After doing the average global pooling, we acquire the channel-wise statistic global spatial information, which can express the entire feature map of each channel in a single value. Then, we feed it into the channel down- and up-scaling layer to obtain the scaling factor of each channel, as shown in Eq. (2). The kernel size of the down- and up-scaling convolution layers are 1 × 1. The number of channels reduces by the ratio of r in the down-scaling layer, and then increases back to the original number in the up-scaling layer.

$$ s=f\left({W}_U\delta \left({W}_Dz\right)\right), $$

(2)

where f and δ represent the sigmoid and ReLU function, respectively; W_U and W_D represent the convolutional weight set of channels up- and down-scaling layer, respectively; The ratio r in the proposed method setting is 16.

Finally, we can acquire the weighted feature maps by multiplying the scaling factor with input feature maps by Eq. (3).

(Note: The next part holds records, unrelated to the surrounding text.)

/-- A translation table entry. -/
structure TableEntry where
  current : Option Slot
  group : Option GroupRef
  checkFailed : Bool
  deriving DecidableEq, Repr

/-- The entry of a line with no accepted record (R35, R51). -/
def TableEntry.clear : TableEntry := { current := none, group := none, checkFailed := false }

/-! ### Write queue (R52 to R54) -/

/-- The state of a queue entry. -/
inductive EntryState
  | pending | programming
  deriving DecidableEq, Repr

/-- A LINE entry (R53). `lastBlock` is the block of the most recent attempt, against which R67 counts. -/
structure LineEntry where
  line : Nat
  image : List Byte
  tag : Option Tag
  state : EntryState
  origin : Option Nat
  attempts : Nat
  blockAttempts : Nat
  lastBlock : Option Nat
  target : Option Slot
  dropped : Bool
  syncMark : Bool
  deriving DecidableEq, Repr

/-- A COMMIT entry (R54). -/
structure CommitEntry where
  window : Nat
  group : Nat
  register : Nat
  state : EntryState
  attempts : Nat
  blockAttempts : Nat
  lastBlock : Option Nat
  target : Option Slot
  syncMark : Bool
  deriving DecidableEq, Repr

/-- An entry of the write queue (R52). -/
inductive QEntry
  | line (e : LineEntry)
  | commit (e : CommitEntry)
  deriving DecidableEq, Repr

/-- A COMMIT request waiting for a place (R54); `syncMark` is the mark it takes when appended (R71). -/
structure CommitRequest where
  window : Nat
  group : Nat
  register : Nat
  syncMark : Bool
  deriving DecidableEq, Repr

/-- The write queue, oldest entry first (R52), with the origin sequence counter (R31). -/
structure WriteQueue where
  entries : List QEntry
  requests : List CommitRequest
  nextOrigin : Nat
  deriving DecidableEq, Repr

/-! ### Block manager (R74) -/

/-- The states of a data block (R74). -/
inductive BlockState
  | erased | opened | full | victim | retiring | retired | erasing
  deriving DecidableEq, Repr

/-- A block table entry (R74), but for the live count, which R75 defines from the holders. `nextFree` is 0 when the block
is not OPEN. -/
structure BlockEntry where
  state : BlockState
  eraseCount : Nat
  blockSeq : Option Nat
  nextFree : Nat
  failures : Nat
  deriving DecidableEq, Repr

/-- The entry R136 gives a block that mount has not classified; the value of every entry until mount's end (log 9). -/
def BlockEntry.unknown : BlockEntry :=
  { state := .full, eraseCount := 0, blockSeq := none, nextFree := 0, failures := 0 }

/-- The jobs relocation serves (section 5.4). -/
inductive JobKind
  | reclaim | retirement | release
  deriving DecidableEq, Repr

/-- Who asks for a slot, an opening or a tail mark (R76, R77). A tail mark owed for a copy of a priority release is its own
kind, for its rank outlasts the job (R77, R98, log 38). -/
inductive Requester
  | queue | drain | job (k : JobKind) | priorityRelease
  deriving DecidableEq, Repr

/-- The steps of one relocation copy (section 5.4). -/
inductive CopyStage
  | reading | held | programming
  deriving DecidableEq, Repr

/-- A relocation copy in hand: its source, the 48 bytes read, whether the read failed its check (R84), and the copy once
it has been built (R83, retried with the same bytes, R87). -/
structure CopyWork where
  source : Slot
  stage : CopyStage
  bytes : List Byte
  failed : Bool
  built : Option (List Byte)
  deriving DecidableEq, Repr

/-- The release job (R92). -/
structure ReleaseJob where
  register : Nat
  priority : Bool
  copy : Option CopyWork
  deriving DecidableEq, Repr

/-- The block manager (R74): the block table, the block sequence counter, the reclaim counter, the victim of the reclaim
in progress, the blocks in RETIRING in the order they entered it (R91), the copies in hand, the release job, whose turn
rank 5 is (R98, `true` for the release), the tail mark owed (R77), and whether an opening that the drain had requested
waits under WP# (R159, log 65). -/
structure BlockManager where
  table : Sparse BlockEntry
  nextSeq : Nat
  reclaimCounter : Nat
  victim : Option Nat
  retiring : List Nat
  reclaimCopy : Option CopyWork
  retireCopy : Option CopyWork
  release : Option ReleaseJob
  releaseTurn : Bool
  tailOwed : Option Requester
  drainOpening : Bool
  deriving DecidableEq, Repr

/-! ### Array port controller (R95) -/

/-- What a granted operation is for. -/
inductive Purpose
  /-- upstream read piece number `i` of the request in progress (rank 1) -/
  | readPiece (i : Nat)
  /-- merge read for piece number `i` of the write in progress (rank 1) -/
  | mergeRead (i : Nat)
  /-- relocation source read -/
  | relocRead (k : JobKind)
  /-- relocation copy program -/
  | copyProgram (k : JobKind)
  /-- mount scan read (rank 2) -/
  | mountRead
  /-- program of the queue's head, for the write queue -/
  | queueProgram
  /-- program of the queue's head, for the drain controller -/
  | drainProgram
  /-- opening field program -/
  | opening (r : Requester)
  /-- tail mark after slot 84 -/
  | tailMark
  /-- retire mark of a RETIRING block -/
  | retireMark
  /-- retire mark after a third failed erase attempt -/
  | eraseMark
  /-- read of the retire mark area after a third failed erase attempt -/
  | markRead
  /-- settings append -/
  | settings
  /-- DATA header of a virgin block (R138) -/
  | mountHeader
  /-- tail mark made by mount (R147) -/
  | mountTail
  /-- first part of block 0, for mount or WIPE -/
  | block0Header
  /-- default record of block 0, for mount or WIPE -/
  | block0Record
  /-- WIPE's read of block 0's first part -/
  | wipeRead
  deriving DecidableEq, Repr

$$ \hat{x_c}\left(i,j\right)={s}_c\times {x}_c\left(i,j\right), $$

(3)

where s_c represents the scaling factor in the c-th channel; x_c represents the input feature maps in the c-th channel.

To further improve the performance of the proposed kernel estimation network, we use the RDB [43] structure, which is the combination of the residual block [21] and dense block [36]. The residual block can improve the network by the residual learning strategy. The dense block connects each layer to each layer in a feed-forward fashion, if there are m layers in a block, the total number of connections will be m(m + 1)/2. RDB combines the above advantages, which can alleviate the vanishing gradient problem, enhance feature propagation, and encourage feature reuses.

Due to the image degraded by the motion blur, the latent pixel information is scattered in a blurred image. We use the 3 × 3 convolution layer to replace the 1 × 1 convolution layer at the end of the RDB as the dimensionality reduction layer and to capture the useful information around the center pixel. The RDB we use in the proposed kernel estimation network is shown in Fig. 6. We use five convolution layers. Each convolution layer is followed by the LeakyReLU layer to form the proposed residual dense block with a growth rate is 64, which means that the output of each convolution layer is 64 channels except for the output layer.

Fig. 6

Residual dense block in the proposed kernel estimation network

3.2 Image Deblurring network

The overall second stage architecture of the image deblurring network is shown in Fig. 7. The proposed image deblurring network can handle the large motion blur by using the encoder-decoder structure. The encoder-decoder structure reduces the feature maps resolution to enlarge the receptive field so that the neural network can learn the general direction of the image, but it is also easy to ignore the details of small places. Therefore, the final result is obtained through the cooperation of the two stages of the network. We concatenate the blurred input image with the pre-deblurring results as the input of the proposed image deblurring network. It can give the network a better starting point and reserve the original image information.

Fig. 7

The proposed image deblurring network. H and W represent the image dimension. The number on each block represents the output channel size

In order to improve the performance of the network, we stack the number of convolution layers to obtain richer feature expressions. But deep neural network will encounter the vanishing/exploding gradient problems. Because the gradient signal from the loss function changes exponentially when it propagates back to earlier layers, it is difficult or even impossible to converge. Therefore, we use the residual learning proposed in ResNet [10] to add a shortcut connection between convolution layers to solve the vanishing/exploding gradient problems. In addition, when the convolution layer does not learn new features, the shortcut connections can be treated as an identical mapping, it can ensure that the performance of the network does not deteriorate to avoid model degradation. The proposed residual block (Resblock) is shown in Fig. 8a. The Resblock group we use in the proposed image deblurring network consists of four Resblocks stacked, as shown in Fig. 8b.

Fig. 8

a Resblock b Resblock group

3.3 Loss and training detail

In deep learning, we usually have multiple different modules, and each with its own function. We can choose to learn everything together or separately. The joint learning is to combine multiple different modules to train together to find the global optimum for the entire task.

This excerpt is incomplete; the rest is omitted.